▶ EXERCISE REQUIREMENTS
Repeat exactly, please, the opening lines of the data below, through and including the line where "namespace Sys2Proof.Machine" sits.

▶ EXCERPTED RECORDS

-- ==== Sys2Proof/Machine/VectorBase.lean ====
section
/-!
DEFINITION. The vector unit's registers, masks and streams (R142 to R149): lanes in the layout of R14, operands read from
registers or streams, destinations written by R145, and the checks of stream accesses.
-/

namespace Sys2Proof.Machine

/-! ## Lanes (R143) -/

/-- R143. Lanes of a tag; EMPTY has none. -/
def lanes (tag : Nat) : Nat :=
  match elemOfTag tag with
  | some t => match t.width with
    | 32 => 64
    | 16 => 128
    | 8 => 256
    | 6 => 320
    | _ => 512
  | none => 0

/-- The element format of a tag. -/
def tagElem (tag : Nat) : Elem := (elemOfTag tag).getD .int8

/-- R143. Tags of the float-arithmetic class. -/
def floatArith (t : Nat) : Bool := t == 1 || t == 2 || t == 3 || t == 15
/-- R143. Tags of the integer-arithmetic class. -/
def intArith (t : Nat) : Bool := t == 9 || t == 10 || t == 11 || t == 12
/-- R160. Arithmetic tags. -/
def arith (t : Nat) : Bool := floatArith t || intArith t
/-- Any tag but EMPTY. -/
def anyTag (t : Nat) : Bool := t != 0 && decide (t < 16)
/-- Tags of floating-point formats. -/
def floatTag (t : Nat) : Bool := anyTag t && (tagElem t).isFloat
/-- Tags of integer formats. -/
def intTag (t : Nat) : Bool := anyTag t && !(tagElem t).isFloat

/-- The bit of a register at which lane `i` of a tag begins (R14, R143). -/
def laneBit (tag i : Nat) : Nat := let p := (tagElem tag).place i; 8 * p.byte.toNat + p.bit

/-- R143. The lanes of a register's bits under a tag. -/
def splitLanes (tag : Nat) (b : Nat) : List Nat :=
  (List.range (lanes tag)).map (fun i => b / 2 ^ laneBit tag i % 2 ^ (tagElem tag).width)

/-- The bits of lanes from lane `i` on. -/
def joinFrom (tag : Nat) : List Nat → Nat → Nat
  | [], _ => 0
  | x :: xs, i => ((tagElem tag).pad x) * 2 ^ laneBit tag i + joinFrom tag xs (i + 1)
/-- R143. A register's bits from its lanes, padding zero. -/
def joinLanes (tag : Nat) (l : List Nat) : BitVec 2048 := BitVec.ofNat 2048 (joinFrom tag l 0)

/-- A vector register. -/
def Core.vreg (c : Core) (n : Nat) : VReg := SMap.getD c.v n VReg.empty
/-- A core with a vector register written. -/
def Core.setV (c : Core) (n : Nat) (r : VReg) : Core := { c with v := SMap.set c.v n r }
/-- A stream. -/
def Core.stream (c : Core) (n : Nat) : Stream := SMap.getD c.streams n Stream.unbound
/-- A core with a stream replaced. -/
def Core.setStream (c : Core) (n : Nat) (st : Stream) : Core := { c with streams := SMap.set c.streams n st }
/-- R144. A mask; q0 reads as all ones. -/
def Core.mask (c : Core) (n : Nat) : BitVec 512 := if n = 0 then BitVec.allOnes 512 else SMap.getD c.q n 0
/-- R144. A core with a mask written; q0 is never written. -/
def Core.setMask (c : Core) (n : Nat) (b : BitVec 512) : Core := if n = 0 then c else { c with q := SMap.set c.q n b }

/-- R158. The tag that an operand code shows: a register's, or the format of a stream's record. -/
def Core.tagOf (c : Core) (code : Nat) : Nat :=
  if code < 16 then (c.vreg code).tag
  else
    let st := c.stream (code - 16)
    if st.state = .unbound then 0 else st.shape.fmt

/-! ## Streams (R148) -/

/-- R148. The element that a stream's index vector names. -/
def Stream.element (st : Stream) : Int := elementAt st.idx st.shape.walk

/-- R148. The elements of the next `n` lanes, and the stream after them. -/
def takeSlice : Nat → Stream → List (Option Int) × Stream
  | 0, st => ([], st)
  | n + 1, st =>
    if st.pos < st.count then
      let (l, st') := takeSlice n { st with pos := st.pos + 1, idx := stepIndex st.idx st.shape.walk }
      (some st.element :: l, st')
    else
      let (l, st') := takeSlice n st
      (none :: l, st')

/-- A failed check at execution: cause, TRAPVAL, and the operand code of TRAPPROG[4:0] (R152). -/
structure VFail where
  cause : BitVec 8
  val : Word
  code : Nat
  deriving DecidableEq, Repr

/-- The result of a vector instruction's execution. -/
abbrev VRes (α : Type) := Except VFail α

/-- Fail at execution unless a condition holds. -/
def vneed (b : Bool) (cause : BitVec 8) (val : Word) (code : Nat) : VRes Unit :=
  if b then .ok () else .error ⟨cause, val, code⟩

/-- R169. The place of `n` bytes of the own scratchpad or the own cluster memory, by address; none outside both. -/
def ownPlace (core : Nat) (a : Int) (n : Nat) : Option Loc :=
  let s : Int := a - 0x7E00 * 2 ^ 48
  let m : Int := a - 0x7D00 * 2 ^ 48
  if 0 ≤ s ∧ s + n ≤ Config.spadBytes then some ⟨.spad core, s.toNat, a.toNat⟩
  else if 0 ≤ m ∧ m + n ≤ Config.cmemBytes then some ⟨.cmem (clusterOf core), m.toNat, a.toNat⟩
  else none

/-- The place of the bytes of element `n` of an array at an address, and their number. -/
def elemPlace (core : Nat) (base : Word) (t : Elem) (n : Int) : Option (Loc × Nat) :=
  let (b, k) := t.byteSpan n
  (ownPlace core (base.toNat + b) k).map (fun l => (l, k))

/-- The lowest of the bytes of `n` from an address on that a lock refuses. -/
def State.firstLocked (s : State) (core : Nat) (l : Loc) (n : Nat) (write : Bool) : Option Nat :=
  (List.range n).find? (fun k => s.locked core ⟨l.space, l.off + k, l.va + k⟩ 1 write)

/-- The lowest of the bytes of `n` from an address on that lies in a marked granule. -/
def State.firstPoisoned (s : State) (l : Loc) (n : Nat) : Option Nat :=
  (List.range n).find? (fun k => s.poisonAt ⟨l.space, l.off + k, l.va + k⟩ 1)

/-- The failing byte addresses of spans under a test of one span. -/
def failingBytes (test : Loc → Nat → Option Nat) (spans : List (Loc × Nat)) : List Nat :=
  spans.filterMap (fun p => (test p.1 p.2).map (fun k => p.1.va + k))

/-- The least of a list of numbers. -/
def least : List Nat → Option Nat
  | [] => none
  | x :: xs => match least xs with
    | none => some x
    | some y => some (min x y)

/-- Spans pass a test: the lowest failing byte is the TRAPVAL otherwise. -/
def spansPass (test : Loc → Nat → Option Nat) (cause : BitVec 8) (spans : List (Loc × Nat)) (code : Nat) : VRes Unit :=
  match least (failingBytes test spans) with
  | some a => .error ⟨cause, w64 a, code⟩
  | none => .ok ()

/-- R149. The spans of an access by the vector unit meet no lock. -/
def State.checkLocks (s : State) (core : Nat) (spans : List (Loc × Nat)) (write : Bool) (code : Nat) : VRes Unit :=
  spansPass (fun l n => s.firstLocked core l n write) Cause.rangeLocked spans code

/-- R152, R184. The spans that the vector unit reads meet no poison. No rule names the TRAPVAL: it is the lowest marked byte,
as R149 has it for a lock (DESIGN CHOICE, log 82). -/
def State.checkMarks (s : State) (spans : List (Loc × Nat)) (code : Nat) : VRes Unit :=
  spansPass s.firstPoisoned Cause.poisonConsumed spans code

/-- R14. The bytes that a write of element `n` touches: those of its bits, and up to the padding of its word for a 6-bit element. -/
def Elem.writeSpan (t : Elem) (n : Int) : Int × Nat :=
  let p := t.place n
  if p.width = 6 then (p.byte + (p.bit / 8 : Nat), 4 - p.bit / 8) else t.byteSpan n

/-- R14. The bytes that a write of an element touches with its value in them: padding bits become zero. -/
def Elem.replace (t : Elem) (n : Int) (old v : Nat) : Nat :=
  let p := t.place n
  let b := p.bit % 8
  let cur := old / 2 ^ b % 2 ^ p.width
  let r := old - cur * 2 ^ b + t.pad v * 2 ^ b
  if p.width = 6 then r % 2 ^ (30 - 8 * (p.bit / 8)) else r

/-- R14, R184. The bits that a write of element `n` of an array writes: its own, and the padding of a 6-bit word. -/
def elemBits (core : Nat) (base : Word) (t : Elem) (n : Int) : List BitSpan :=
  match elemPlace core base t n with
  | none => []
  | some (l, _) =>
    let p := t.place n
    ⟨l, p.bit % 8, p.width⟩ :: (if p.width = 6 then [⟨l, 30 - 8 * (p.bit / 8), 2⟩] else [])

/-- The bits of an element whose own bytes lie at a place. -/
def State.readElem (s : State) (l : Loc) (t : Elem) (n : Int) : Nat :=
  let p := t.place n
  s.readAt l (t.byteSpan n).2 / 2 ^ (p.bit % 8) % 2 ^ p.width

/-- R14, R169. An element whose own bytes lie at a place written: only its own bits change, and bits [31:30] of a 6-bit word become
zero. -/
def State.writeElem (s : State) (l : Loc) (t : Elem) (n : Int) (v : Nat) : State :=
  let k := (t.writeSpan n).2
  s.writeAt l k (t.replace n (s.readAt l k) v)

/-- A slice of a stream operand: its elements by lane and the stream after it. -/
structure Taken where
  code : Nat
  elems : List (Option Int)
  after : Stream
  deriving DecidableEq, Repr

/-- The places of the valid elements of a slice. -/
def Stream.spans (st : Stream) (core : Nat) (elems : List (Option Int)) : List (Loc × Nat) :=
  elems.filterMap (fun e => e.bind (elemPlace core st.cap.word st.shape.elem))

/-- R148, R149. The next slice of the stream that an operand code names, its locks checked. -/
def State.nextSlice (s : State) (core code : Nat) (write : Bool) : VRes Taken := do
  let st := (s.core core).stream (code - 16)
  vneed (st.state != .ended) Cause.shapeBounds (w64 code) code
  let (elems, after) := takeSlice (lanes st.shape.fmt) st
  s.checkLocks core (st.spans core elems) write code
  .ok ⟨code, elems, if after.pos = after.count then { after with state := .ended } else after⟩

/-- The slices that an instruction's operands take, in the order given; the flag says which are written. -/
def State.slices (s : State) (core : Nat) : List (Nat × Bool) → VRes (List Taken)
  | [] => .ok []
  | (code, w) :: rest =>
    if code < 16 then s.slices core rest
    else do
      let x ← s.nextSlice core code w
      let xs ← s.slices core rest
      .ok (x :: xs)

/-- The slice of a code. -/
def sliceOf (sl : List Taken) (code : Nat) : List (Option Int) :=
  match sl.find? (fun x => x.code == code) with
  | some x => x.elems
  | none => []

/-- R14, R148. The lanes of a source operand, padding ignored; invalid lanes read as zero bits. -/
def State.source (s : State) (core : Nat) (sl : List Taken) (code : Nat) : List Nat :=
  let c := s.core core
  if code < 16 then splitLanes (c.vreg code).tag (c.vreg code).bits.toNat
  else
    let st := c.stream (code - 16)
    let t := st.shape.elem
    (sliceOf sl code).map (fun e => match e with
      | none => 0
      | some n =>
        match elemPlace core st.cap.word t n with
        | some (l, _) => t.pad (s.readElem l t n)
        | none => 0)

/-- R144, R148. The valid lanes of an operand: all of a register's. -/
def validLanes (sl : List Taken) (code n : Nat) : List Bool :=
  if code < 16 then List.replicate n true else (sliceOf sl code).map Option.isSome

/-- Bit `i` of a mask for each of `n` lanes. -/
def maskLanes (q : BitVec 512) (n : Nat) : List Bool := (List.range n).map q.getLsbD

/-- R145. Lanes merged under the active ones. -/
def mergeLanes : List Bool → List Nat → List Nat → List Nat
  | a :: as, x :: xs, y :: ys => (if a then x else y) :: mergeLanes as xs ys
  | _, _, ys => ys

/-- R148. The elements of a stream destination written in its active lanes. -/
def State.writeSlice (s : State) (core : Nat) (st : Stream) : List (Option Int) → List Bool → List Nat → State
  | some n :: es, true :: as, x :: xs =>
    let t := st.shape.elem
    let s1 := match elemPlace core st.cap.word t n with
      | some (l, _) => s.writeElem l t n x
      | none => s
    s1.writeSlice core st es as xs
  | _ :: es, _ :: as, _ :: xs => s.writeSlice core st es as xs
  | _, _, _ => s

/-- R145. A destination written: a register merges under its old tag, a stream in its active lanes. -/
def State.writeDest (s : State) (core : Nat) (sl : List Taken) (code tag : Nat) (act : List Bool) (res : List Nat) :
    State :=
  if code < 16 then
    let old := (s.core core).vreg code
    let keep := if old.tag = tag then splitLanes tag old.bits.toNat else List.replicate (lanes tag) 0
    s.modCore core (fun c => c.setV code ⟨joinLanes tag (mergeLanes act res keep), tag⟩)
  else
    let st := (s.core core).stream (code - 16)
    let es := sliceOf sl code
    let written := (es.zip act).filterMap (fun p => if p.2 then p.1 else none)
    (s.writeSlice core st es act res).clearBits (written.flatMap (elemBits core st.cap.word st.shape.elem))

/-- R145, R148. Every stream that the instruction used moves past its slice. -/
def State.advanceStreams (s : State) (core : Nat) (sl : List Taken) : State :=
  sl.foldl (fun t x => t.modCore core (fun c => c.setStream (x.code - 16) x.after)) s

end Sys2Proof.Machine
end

▶ EXPECTED OUTPUT
-- ==== Sys2Proof/Machine/VectorBase.lean ====
section
/-!
DEFINITION. The vector unit's registers, masks and streams (R142 to R149): lanes in the layout of R14, operands read from
registers or streams, destinations written by R145, and the checks of stream accesses.
-/

namespace Sys2Proof.Machine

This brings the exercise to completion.